我们前瞻性评估了48例外科(n = 25)和内科(n = 23)颅脑损伤患者上呼吸道、下呼吸道及胃的定植模式与肺炎发生及其病因的关系。通过鼻拭子、咽拭子、气管支气管吸出物、胃液以及经支气管镜获取的保护性标本刷培养来评估初始定植情况。随访定植情况直至达到拔管、疑似呼吸机相关性肺炎(VAP)或死亡等终点事件。入住重症监护病房(ICU)时任何部位的初始定植率为39/47(83%)。主要为上、下呼吸道的I组病原体(肺炎链球菌、金黄色葡萄球菌、流感嗜血杆菌)。随访期间,II组病原体(革兰阴性肠杆菌和假单胞菌属)的定植率显著增加。上呼吸道和气管I组病原体的初始细菌载量在第2至4天下降,而II组病原体的细菌载量增加。

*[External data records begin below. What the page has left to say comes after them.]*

-- ==== Sys2Proof/Machine/Terms.lean ====
section
/-! DEFINITION. The terms in which the statements about this machine are written: an instruction issued for one thread or
for a gathered set, what follows an issue, and the parts of the state that a frame speaks of.  No meaning calls them. -/

set_option linter.unusedVariables false

namespace Sys2Proof.Machine

/-- The gang is one thread of a group, the form breaks no limit of the launch or the clause (R32, R39, R42), the level may run
it (R44) and the guard is true (R30). -/
def solo (c : Ctl) (i : Instr) (s : State) (t : TRef) : Bool :=
  s.gang.members == [t] && t.group.isSome && (s.encodingFault t c i).isNone && (s.mark c).guard t c &&
    (!isPrivileged i || ((s.mark c).ctx t).priv)

/-- One thread issues an instruction; `s1` is the state with the marks of the issue made (R40, R41, R104). -/
def Runs (c : Ctl) (i : Instr) (s : State) (t : TRef) (s1 : State) : Prop := solo c i s t = true ∧ s1 = s.mark c

/-- A set of threads of groups issues an instruction that breaks no limit for any of them. -/
def team (c : Ctl) (i : Instr) (s : State) (ms : List TRef) : Bool :=
  s.gang.members == ms && ms.all (fun t => t.group.isSome && (s.encodingFault t c i).isNone)

def RunsAll (c : Ctl) (i : Instr) (s : State) (ms : List TRef) (s1 : State) : Prop := team c i s ms = true ∧ s1 = s.mark c

/-- What one thread's issue comes to: its lane settled (R27, R105), the tokens of the cycle's end (R111). -/
def State.endsWith (s1 : State) (t : TRef) (l : Lane) : State := (s1.settleLane t l).tokenEnds

/-- The instruction performed, and the thread at its next slot. -/
def State.ends (s1 : State) (t : TRef) (s2 : State) : State := s1.endsWith t (.next s2)

/-- The members of a set go on in order, each with its writes pending under its flag (R161). -/
def State.endsAll (s1 : State) (c : Ctl) (ms : List TRef) (w : TRef → List Wr) : State :=
  (ms.foldl (fun s t => let s := s.updThread t fun x => { x with park := .no }
                        s.settleLane t (.next (s.result t c (w t)))) s1).tokenEnds

/-- A gang of any size goes on, each thread whose guard is true with an effect of its own (R30, R105). -/
def State.gangEnds (s : State) (c : Ctl) (f : State → TRef → State) : State :=
  (s.gang.members.foldl (fun s' t => s'.settleLane t (.next (if s'.guard t c then f s' t else s'))) (s.mark c)).tokenEnds

/-- The gang's threads belong to groups and the form breaks no limit for any of them. -/
def gangOk (c : Ctl) (i : Instr) (s : State) : Bool :=
  s.gang.members.all fun t => t.group.isSome && (s.encodingFault t c i).isNone

/-- No matrix operation stands in a queue, so that no register or scratchpad range is locked (R218). -/
def State.noMatrix (s : State) : Bool := s.cores.all fun k => k.mu.isEmpty

/-! Answers of checks. -/

def Access.isOk : Access → Bool
  | .ok _ _ => true
  | _ => false
/-- The ranges of an access that passed, and the state with its translations filled in. -/
def Access.rs : Access → List Range
  | .ok rs _ => rs
  | _ => []
def Access.st : Access → State
  | .ok _ s => s
  | _ => State.reset
/-- Cause and address of a fault. -/
def Access.bad : Access → Option (Nat × W64)
  | .fault k a _ => some (k, a)
  | _ => none
/-- The page where N = 1. -/
def Access.away : Access → Option W64
  | .nonres a => some a
  | _ => none

/-- The header word of a transfer target that passed, the state after its fetch, and the cause of one that did not. -/
def Target.word : Target → Option W96
  | .header w _ => some w
  | _ => none
def Target.st : Target → State
  | .header _ s => s
  | _ => State.reset
def Target.cause : Target → Option Nat
  | .bad k => some k
  | _ => none

/-- The word that a fetch gave, and the state after it. -/
def Fetch.got : Fetch → Option W96
  | .word w _ => some w
  | _ => none
def Fetch.st : Fetch → State
  | .word _ s => s
  | _ => State.reset

/-- The slot table that a read gave, the state after it, and the state after one that failed. -/
def SlotRead.got : SlotRead → Option (List Byte)
  | .ok b _ => some b
  | _ => none
def SlotRead.st : SlotRead → State
  | .ok _ s => s
  | .bad s => s
  | .wait => State.reset
def SlotRead.failed : SlotRead → Bool
  | .bad _ => true
  | _ => false

/-- The operation that an `mld` has come to, and the state in which it begins. -/
def MldPlan.kind : MldPlan → Option OpKind
  | .go k _ => some k
  | _ => none
def MldPlan.st : MldPlan → State
  | .go _ s => s
  | .trap _ _ _ s => s
  | .wait s => s

/-- Whether a thread could go on after its slot, and the state in which it has. -/
def Adv.isOk : Adv → Bool
  | .ok _ => true
  | _ => false
def Adv.st : Adv → State
  | .ok s => s
  | _ => State.reset

/-- The bytes of checked ranges as a unit reads them, and the state after. -/
def State.readRanges (s : State) (r : Reader_) (rs : List Range) : List Byte × State :=
  rs.foldl (fun (p : List Byte × State) x => let y := p.2.engineRead r (.mem x.pa) x.len x.bypass; (p.1 ++ y.1, y.2)) ([], s)

def Xl.isOk : Xl → Bool
  | .ok _ _ => true
  | _ => false
def Xl.rs : Xl → List Range
  | .ok rs _ => rs
  | _ => []
def Xl.st : Xl → State
  | .ok _ s => s
  | .bad _ _ s => s
  | .wait => State.reset

/-- The status with which a call is refused at its caller; the executor of one that is sent, and the state then. -/
def CallXlat.refused : CallXlat → Option Nat
  | .refuse k _ _ => some k
  | _ => none
def CallXlat.exec : CallXlat → Option Nat
  | .send _ e _ _ _ => some e
  | _ => none
def CallXlat.st : CallXlat → State
  | .refuse _ _ s => s
  | .send _ _ _ _ s => s
  | .wait => State.reset

/-- The record that a check has passed, and the one it has failed with its status; the state after. -/
def RecCheck.okRc : RecCheck → Option LaunchRec
  | .ok rc _ => some rc
  | _ => none
def RecCheck.badRc : RecCheck → Option (LaunchRec × Nat)
  | .bad rc k _ => some (rc, k)
  | _ => none
def RecCheck.isLost : RecCheck → Bool
  | .lost _ => true
  | _ => false
def RecCheck.st : RecCheck → State
  | .ok _ s => s
  | .bad _ _ s => s
  | .lost s => s
  | .wait s => s

/-- What a read of the command processor or a stack core gave. -/
def CpRead.bytes : CpRead → Option (List Byte)
  | .ok b _ => some b
  | _ => none
def CpRead.code : CpRead → Option Nat
  | .bad c _ => some c
  | _ => none
def CpRead.st : CpRead → State
  | .ok _ s => s
  | .bad _ s => s
  | .wait s => s

/-- What a request does that begins with no status: its pieces, its landing total, the state after its translations. -/
def Plan_.goes : Plan_ → Option (List Piece × Nat)
  | .go ps n _ => some (ps, n)
  | _ => none
def Plan_.st : Plan_ → State
  | .go _ _ s => s
  | .fail _ _ _ _ s => s
  | .wait s => s

/-- A request underway with its pieces (R232); one with none has landed (R254). -/
def State.underWay (s : State) (r : Nat) (ps : List Piece) (n : Nat) : State :=
  (s.updReq r fun q => { q with began := true, pieces := ps, total := n, sbr := s.boardOf q }).landRest r

/-- The place of a word to be written that passed, and the state with its translation filled in. -/
def CpWord.got : CpWord → Option Range
  | .ok r _ => some r
  | _ => none
def CpWord.st : CpWord → State
  | .ok _ s => s
  | .bad _ s => s
  | .wait => State.reset

/-- What a check of admission gave, and the state after it. -/
def Admits.got {α : Type} : Admits α → Option α
  | .ok x _ => some x
  | _ => none
def Admits.st {α : Type} : Admits α → State
  | .ok _ s => s
  | .bad _ s => s
  | .wait => State.reset

/-- The ranges of a fabric access that passed, and the state with its translations filled in. -/
def Spans.got : Spans → Option (List (Nat × Range))
  | .ok l _ => some l
  | _ => none
def Spans.st : Spans → State
  | .ok _ s => s
  | .bad _ _ s => s
  | .wait => State.reset

/-- A fabric access that stays on this device. -/
def FabAt.isOk : FabAt → Bool
  | .ok _ _ => true
  | _ => false
def FabAt.rs : FabAt → List Range
  | .ok rs _ => rs
  | _ => []
def FabAt.st : FabAt → State
  | .ok _ s => s
  | _ => State.reset

/-- A call stays at the executor it has reached. -/
def CallRoute.stays : CallRoute → Bool
  | .here => true
  | _ => false

/-! Bank-group engines. -/

/-- The engine whose turn it is leads a run that may issue: no engine of it stands at a limit or at a word in error (R288). -/
def bgGo (s : State) (r : BgRun) : Bool :=
  s.bgRun == some r && decide (r.lead.pc < 256) && decide (r.i.cmds < 2 ^ 24) && r.set.all fun e => !s.bank.bad.contains (2 ^ 60 + e.id)

/-- A command performed on every engine of a run: its effect, then the address of the next command and the count (R288, R290). -/
def State.bgDone (s : State) (r : BgRun) (pc : Nat) (act : State → BgRun → Engine → State × Engine) : State :=
  (r.set.foldl (fun s e => let y := act s r e; y.1.setEngine { y.2 with pc := pc }) s).updInst r.l.id r.k fun i => { i with cmds := i.cmds + 1 }

/-- A command that changes the engines alone. -/
def State.bgEach (s : State) (r : BgRun) (pc : Nat) (f : Engine → Engine) : State := s.bgDone r pc fun s _ e => (s, f e)

/-- None of an engine's row-sets of a list stands in error. -/
def readsClean (s : State) (r : BgRun) (reads : Engine → List Nat) : Bool :=
  r.set.all fun e => !(reads e).any fun a => s.bank.bad.contains (a / 4096)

上呼吸道定植是随访气管支气管定植的独立预测因素(比值比[OR],9.9;95%置信区间[CI],初始I组病原体定植时为1.8至56.3;II组病原体随访定植时为23.9;95%CI,3.8至153.3)。既往(短期)使用抗生素对下呼吸道I组病原体定植有保护作用(OR,0.2;95%CI,0.05至0.86),但却是II组病原体定植的危险因素(OR,6.1;95%CI,1.3至29)。I组病原体的初始气管支气管定植与早发性肺炎的较高概率相关(OR,4.1;95%CI,0.7至23.3),而延长抗生素治疗(>24小时)独立预测晚发性肺炎(OR,9.2;95%CI,1.7至51.3)。我们得出结论,颅脑损伤患者在疾病早期气道主要被I组病原体定植。上呼吸道是随后I组病原体下呼吸道定植的主要来源。既往(短期)抗生素治疗对I组病原体的初始气管支气管定植有保护作用,但却是随后II组病原体下呼吸道定植的危险因素。